Accountability sits with the identity programme owner, fraud operations, and the teams responsible for endpoint and verification policy. The control failure is usually a governance gap, not a single tool failure. If the workflow can approve synthetic input, the programme must own that risk explicitly.
Why This Matters for Security Teams
When compromised devices are used to bypass KYC or KYE, the issue is not only fraud detection. It is a trust failure across identity proofing, endpoint assurance, and downstream access decisions. Device compromise can let an attacker present convincing synthetic evidence, hijack a session, or replay enrollment steps that look legitimate to a human reviewer. Guidance from NIST SP 800-53 Rev 5 Security and Privacy Controls supports strong provenance, monitoring, and access control, but operational ownership still has to be explicit.
NHI Management Group’s Ultimate Guide to NHIs shows why this matters at scale: 97% of NHIs carry excessive privileges, and 79% of organisations have experienced secrets leaks, with 77% of those incidents causing tangible damage. That pattern is relevant here because the same governance gap that leaves non-human access over-privileged also leaves verification workflows too trusting. In practice, many security teams encounter this only after synthetic onboarding, account takeover, or mule activity has already passed through an otherwise “approved” process.
How It Works in Practice
Accountability should be assigned to the identity programme owner and fraud operations, with clear supporting obligations for endpoint security, IAM, and verification engineering. The reason is simple: KYC and KYE controls depend on multiple trust signals, and compromised devices can distort all of them. If a device is rooted, remotely controlled, or running malware, it may still produce valid-looking biometric, document, or session artifacts. That means the control objective is not just “was an ID checked,” but “was the evidence trustworthy at the time of decision.”
Practically, mature programmes break the problem into three layers:
- device trust and posture checks before sensitive actions
- step-up verification when risk signals change mid-flow
- post-event review for exceptions, overrides, and suspicious clusters
This is where policy and identity governance intersect.
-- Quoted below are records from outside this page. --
-- ==== Sys2Proof/Machine/Trace.lean ====
section
/-! DEFINITION. Traces (06): order labels and relabelling (R123 to R125), recording and its checks (R127 to R131), what a
squash, a discard and a commit do (R136, R137, R139), the records in the region (R126), and the granules that an undo
writes. -/

namespace Sys2Proof.Machine

open Host

def trOf (s : State) (t h : Nat) : Option Trace := mget (tenant s t).traces h
def setTr (s : State) (t h : Nat) (tr : Trace) : State :=
  modTenant s t (fun x => { x with traces := mput x.traces h { tr with dirty := true } })

/-- A propagation runs on the trace. -/
def propagating (tr : Trace) : Bool := tr.prop.any (·.started)

/-- TSTATE (Table 1); it returns to the stored value when a propagation ends (R339). -/
def tstateNow (tr : Trace) : Nat := if propagating tr then 2 else tr.tstate

/-- States of Table 7: RUNNING or ENDED; STALE, WINDOW, RUNNING or ENDED. -/
def TTask.live (k : TTask) : Bool := k.state == 4 || k.state == 5
def TTask.busy (k : TTask) : Bool := k.state == 2 || k.state == 3 || k.state == 4 || k.state == 5

def ceilDiv (n k : Nat) : Nat := (n + k - 1) / k

def modTT (tr : Trace) (r : Nat) (f : TTask → TTask) : Trace := { tr with tasks := mmod tr.tasks r f }

/-! ### Order -/

def insertLabel (p : Nat × TTask) : List (Nat × TTask) → List (Nat × TTask)
  | [] => [p]
  | q :: l => if p.2.label < q.2.label then p :: q :: l else q :: insertLabel p l

/-- Tasks by ascending label. -/
def sortLabel (l : List (Nat × TTask)) : List (Nat × TTask) := l.foldl (fun acc p => insertLabel p acc) []
def byLabel (tr : Trace) : List (Nat × TTask) := sortLabel tr.tasks

/-- The writer of a granule, and its recorded readers (R130). -/
def writerOf (tr : Trace) (g : Nat) : Option (Nat × TTask) :=
  tr.tasks.find? (fun p => p.2.wr.any (fun w => w.gran == g))
def readersOf (tr : Trace) (g : Nat) : List (Nat × TTask) := (byLabel tr).filter (fun p => p.2.rd.contains g)

/-- The children of a task before its cursor, and the old children that its re-execution has still to match (R138). -/
def kidsBefore (k : TTask) : List Nat := if k.live then k.nkids else k.kids
def kidsAfter (tr : Trace) (k : TTask) : List Nat :=
  if k.live then k.kids.filter (fun c => (mget tr.tasks c).any (·.old)) else []

/-- A task with its subtree. -/
def subFrom : Nat → Trace → Nat → List Nat
  | 0, _, _ => []
  | n + 1, tr, r =>
    match mget tr.tasks r with
    | none => []
    | some k => r :: (kidsBefore k ++ kidsAfter tr k).flatMap (subFrom n tr)

def subOf (tr : Trace) (r : Nat) : List Nat := subFrom (tr.tasks.length + 1) tr r

/-! ### Records in use (Table 1) -/

/-- The children that a child list names: those that have a record. -/
def listed (tr : Trace) (l : List Nat) : List Nat := l.filter (fun c => (mget tr.tasks c).any (fun k => !k.norec))

/-- Records of one task: itself, its reads, writes and children; a re-execution's new reads, writes, priors and
children besides. A task that runs without recording has none (R131). -/
def taskRecs (tr : Trace) (k : TTask) : Nat :=
  if k.norec then 0
  else
    1 + ceilDiv k.rd.length 6 + k.wr.length + ceilDiv (listed tr k.kids).length 12 +
    (ceilDiv k.nrd.length 6 + 2 * k.prior.length + ceilDiv (listed tr k.nkids).length 12)

/-- NREC and NUSED. -/
def nrecOf (tr : Trace) : Nat := min (2 ^ (tr.lg - 1) / 64) (2 ^ 24 - 1)
def nusedRaw (tr : Trace) : Nat := 1 + (tr.tasks.map (fun p => taskRecs tr p.2)).sum + tr.viol.length
def nusedOf (tr : Trace) : Nat := min (nrecOf tr) (nusedRaw tr)

/-! ### PARTIAL and violations (R130, R131) -/

/-- PARTIAL from the lowest label so far (R130, R131); a re-recording in progress has then failed (R143). -/
def markPartial (tr : Trace) (l : Nat) : Trace :=
  { tr with part := some (match tr.part with
                          | some p => min p l
                          | none => l),
            rerec := false }

def labelOf (tr : Trace) (r : Nat) : Nat := ((mget tr.tasks r).map (·.label)).getD 0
Current best practice is evolving toward continuous, context-aware decisions rather than one-time approval. That aligns with FATF Recommendations for risk-based controls and with 52 NHI Breaches Analysis, which reinforces that identity compromise usually persists because ownership and revocation responsibilities are fragmented. The operational question is not who clicked approve, but who owned the policy that allowed a compromised endpoint to be treated as reliable evidence. These controls tend to break down in high-volume remote onboarding flows because reviewers optimise for speed and attackers optimise for believable frictionless completion.
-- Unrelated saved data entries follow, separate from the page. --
/-- FORK_COMPLETE: the snapshot is taken, the children are created, the token is written. -/
def forkComplete (s : State) (id : Nat) : Option State :=
  match mget s.forks id with
  | none => none
  | some op =>
    match task s op.tid with
    | none => some { s with forks := mdel s.forks id }
    | some t =>
      if hasNeed s (.fork id) || dying s op.tid t then none
      else if op.cancelled then some (forkEnd s id op 0x0D 0)
      else if op.job = 0 then some (forkEnd s id op 4 0)
      else forkRead s t id op op.addr 64 false (fun s1 n =>
        if forkBad n then some (forkEnd s1 id op 5 0)
        else forkRead s1 t id op (op.addr + 64) (16 * nb n 304 16) false (fun s2 m =>
          let es := (upTo (nb n 304 16)).map (fun i => nb m (128 * i) 128)
          let spans := es.map (fun e => (nb e 71 57 / 2 ^ 12, nb e 28 36))
          let k := nb n 297 7
          let root := rootOf s2 t
          let tr := if nb n 296 1 = 1 then trOf s2 t.tenant (nb n 292 4) else none
          let free := ((upTo 16).filter (fun h => (trOf s2 t.tenant h).isNone)).length
          if es.any spanBad || spansOverlap spans || spans.any (fun sp => spanState s2 t.tenant root sp == .host) then
            some (forkEnd s2 id op 5 0)
          else if 4095 < (tenant s2 t.tenant).ctr.length + k then some (forkEnd s2 id op 1 0)
          else if nb n 296 1 = 1 ∧ (tr.isNone ∨ free < k) then some (forkEnd s2 id op 8 0)
          else if tr.any (fun x => x.prop.isSome || recording s2 t.tenant (nb n 292 4)) then none
          else if spans.any (fun sp => spanState s2 t.tenant root sp == .window) then none
          else
            let s3 := (s2.cores.map (·.1)).foldl (fun s c => writeBackAll s c) s2
            if !s3.wq.isEmpty then (if s3.wq.length = s2.wq.length then none else some s3)
            else forkRead s3 t id op (nb n 455 57) (4 * k) true (fun s4 _ =>
              let all := spans ++ ((tr.map traceSpans).getD []).filter (fun x =>
                !spans.any (fun y => decide (y.1 ≤ x.1) && decide (x.1 + x.2 ≤ y.1 + y.2)))
              match forkChildren s4 t op n all root k with
              | none => some (forkEnd s4 id op 0x0B 0)
              | some (s5, ids) =>
                let s6 := match counter s5 t.tenant op.job with
                  | none => s5
                  | some j => setCounter s5 t.tenant op.job { j with target := j.target + k }
                let bytes := ids.zipIdx.flatMap (fun p =>
                  (leBytes 4 p.1).zipIdx.map (fun q => (nb n 455 57 + 4 * p.2 + q.2, q.1)))
                let vas := granules (bytes.map (·.1))
                match forkOwn s6 t (vas.map (32 * ·)) with
                | .wait _ => none
                | .need _ v => some (needAll s4 t.tenant (.fork id) true 7 (vas.map (fun a => (32 * a, v))))
                | .bad _ cause => some (forkEnd (reportPages s4 t op.g 7 cause false true [nb n 455 57 / 2 ^ 12]) id op 0x0C 0)
                | .ok s7 =>
                  match engPlan s7 t op.user false true none (vas.map (32 * ·)) with
                  | .go s8 las => some (forkEnd (engApply s8 t las bytes) id op 0 k)
                  | .serve _ ps => some (needAll s4 t.tenant (.fork id) true 7 ps)
                  | .bad _ cause a => some (forkEnd (reportPages s4 t op.g 7 cause false true [a / 2 ^ 12]) id op 0x0C 0)
                  | .hold _ => none)))

def execForkComplete (id : Nat) (s : State) : Outcome State Fault Refusal := fire (forkComplete s id) s

end Sys2Proof.Machine
end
Common Variations and Edge Cases
Tighter verification often increases operational friction, requiring organisations to balance conversion rate against abuse resistance. That tradeoff becomes sharp in low-latency customer onboarding, contractor provisioning, and employee self-service recovery, where repeated challenges can degrade user experience and increase support load. There is no universal standard for this yet, but current guidance suggests that high-risk actions should be gated by stronger device assurance, not just stronger identity proofing.
One common edge case is delegated verification, where a third party or outsourced team performs KYC or KYE checks. Accountability still remains with the programme owner unless contracts, logging, and escalation paths clearly transfer specific duties. Another edge case is “known-good” devices that later become compromised: trust decisions made before compromise do not protect later transactions. A final issue is evidence reuse, where document images, liveness results, or employee attestations are replayed from a previous session. That is why browser/session binding, device attestation, and anomaly review should be treated as part of the control set, not optional hardening. The Ultimate Guide to NHIs remains relevant here because the same lifecycle discipline used for secrets and service accounts applies to trust signals: if they are not continuously validated, they eventually become stale.
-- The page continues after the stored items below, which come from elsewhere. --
-- ==== Sys2Proof/Machine/Sched.lean ====
section
/-! DEFINITION. The distributor at work (R36 to R56, R464): regrouping, dispatch decisions and placement, the ageing of
queues, the end of a task, budgets, the hang detector, and the reclamation of a cancellation (R316). -/

namespace Sys2Proof.Machine

open Host

/-! ### Regrouping (R38, R436) -/

/-- The island of a core. -/
def coreIsland (c : Nat) : Nat := 2 * clusterOf c + (decide (6 ≤ c % 144 / 12)).toNat

/-- A regrouping point of a core: every fourth core clock, which at LOW is every eighth reference cycle (R7, R38). The count
of core clocks starts with the device cycle count: DESIGN CHOICE (log entry 70). -/
def regroupPoint (s : State) (c : Nat) : Bool :=
  s.cycle % (if mgetD 2 s.mgmt.level (coreIsland c) = 1 then 8 else 4) == 0

/-- The held selection of a group after a merge: the entry that now stands at its PC. -/
def Group.reselect (g : Group) : Group :=
  { g with sel := (g.live.find? (fun e => g.sel == some e.id)).bind (fun e =>
      ((mergeAll g.live).find? (fun f => f.blk.isNone && f.pc == e.pc)).map (·.id)) }

/-- The RECONVERGE record of one merge. -/
def mergeRecord (s : State) (tid g : Nat) (es : List Entry) : State :=
  let all := frontMask es
  let low := ((es.find? (fun e => has e.mask (lowest all))).map (·.mask)).getD 0
  evPut s tid g 2 ((es.head?.map (·.pc)).getD 0) low all es.length 0

/-- REGROUP_MERGE: at a regrouping point, every merge of a group's frontier. With ETSTALL, a group whose
records find no room waits (R437). -/
def regroup (s : State) (tid g : Nat) : Option State :=
  match task s tid with
  | none => none
  | some t =>
    match mget t.groups g with
    | none => none
    | some gr =>
      let ms := mergeGroups gr.live
      if !regroupPoint s t.core || ms.isEmpty || !taskRuns s t || t.run != .running then none
      else
        let rec_ := evOn s t.tenant 2 gr.trap.isNone
        if rec_ && evWait s t.tenant ms.length then none
        else
          let s1 := if rec_ then ms.foldl (fun (s : State) es => mergeRecord s tid g es) s else s
          some (modGroup s1 tid g (fun x => x.reselect.setLive (mergeAll x.live)))
def execRegroupMerge (tid g : Nat) (s : State) : Outcome State Fault Refusal := fire (regroup s tid g) s

/-- Every group whose core stands at a regrouping point regroups. -/
def regroupAll (s : State) : State :=
  if s.cycle % 4 != 0 then s
  else s.tasks.foldl (fun (s : State) p => p.2.groups.foldl (fun (s : State) q => (regroup s p.1 q.1).getD s) s) s

/-! ### Room on a core (R29, R42, R67, R411, R442) -/

/-- A task takes room on its core: its context is not saved out of it. -/
def takesRoom (s : State) (t : Task) : Bool := !(ctxOf s t.tenant t.core).any (fun x => x.phase == .saved)

/-- The tasks that take room on a core, without those of one tenant. -/
def tasksOn (s : State) (c : Nat) (gone : Option Nat) : List Task :=
  (s.tasks.map (·.2)).filter (fun t => t.core == c && takesRoom s t && gone != some t.tenant)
Standards & Framework Alignment
This section maps relevant standards and security frameworks to the operational risks and controls described in this guidance.
OWASP Agentic AI Top 10, CSA MAESTRO and OWASP Non-Human Identity Top 10 address the attack and risk surface, while NIST AI RMF and NIST CSF 2.0 set the governance and control requirements practitioners need to meet.
| Framework | Control / Reference | Relevance |
|---|---|---|
| OWASP Agentic AI Top 10 | A1 | Autonomous systems can exploit weak verification flows and trust poisoned inputs. |
| CSA MAESTRO | MAESTRO addresses governance for AI-driven workflows and exception handling. | |
| NIST AI RMF | AI RMF applies to reliability, accountability, and oversight of decision workflows. | |
| NIST CSF 2.0 | PR.AC-4 | Access control must account for device trust and identity assurance. |
| OWASP Non-Human Identity Top 10 | NHI-01 | Compromised devices often lead to exposed secrets and abusive non-human access. |
Reduce standing trust, rotate secrets, and revoke credentials tied to compromised devices.
Related resources from NHI Mgmt Group
- How should organisations govern mobile devices used for remote work?
- Who is accountable when a compromised card reaches customers before containment?
- Who is accountable when a cracked service account is used for lateral movement?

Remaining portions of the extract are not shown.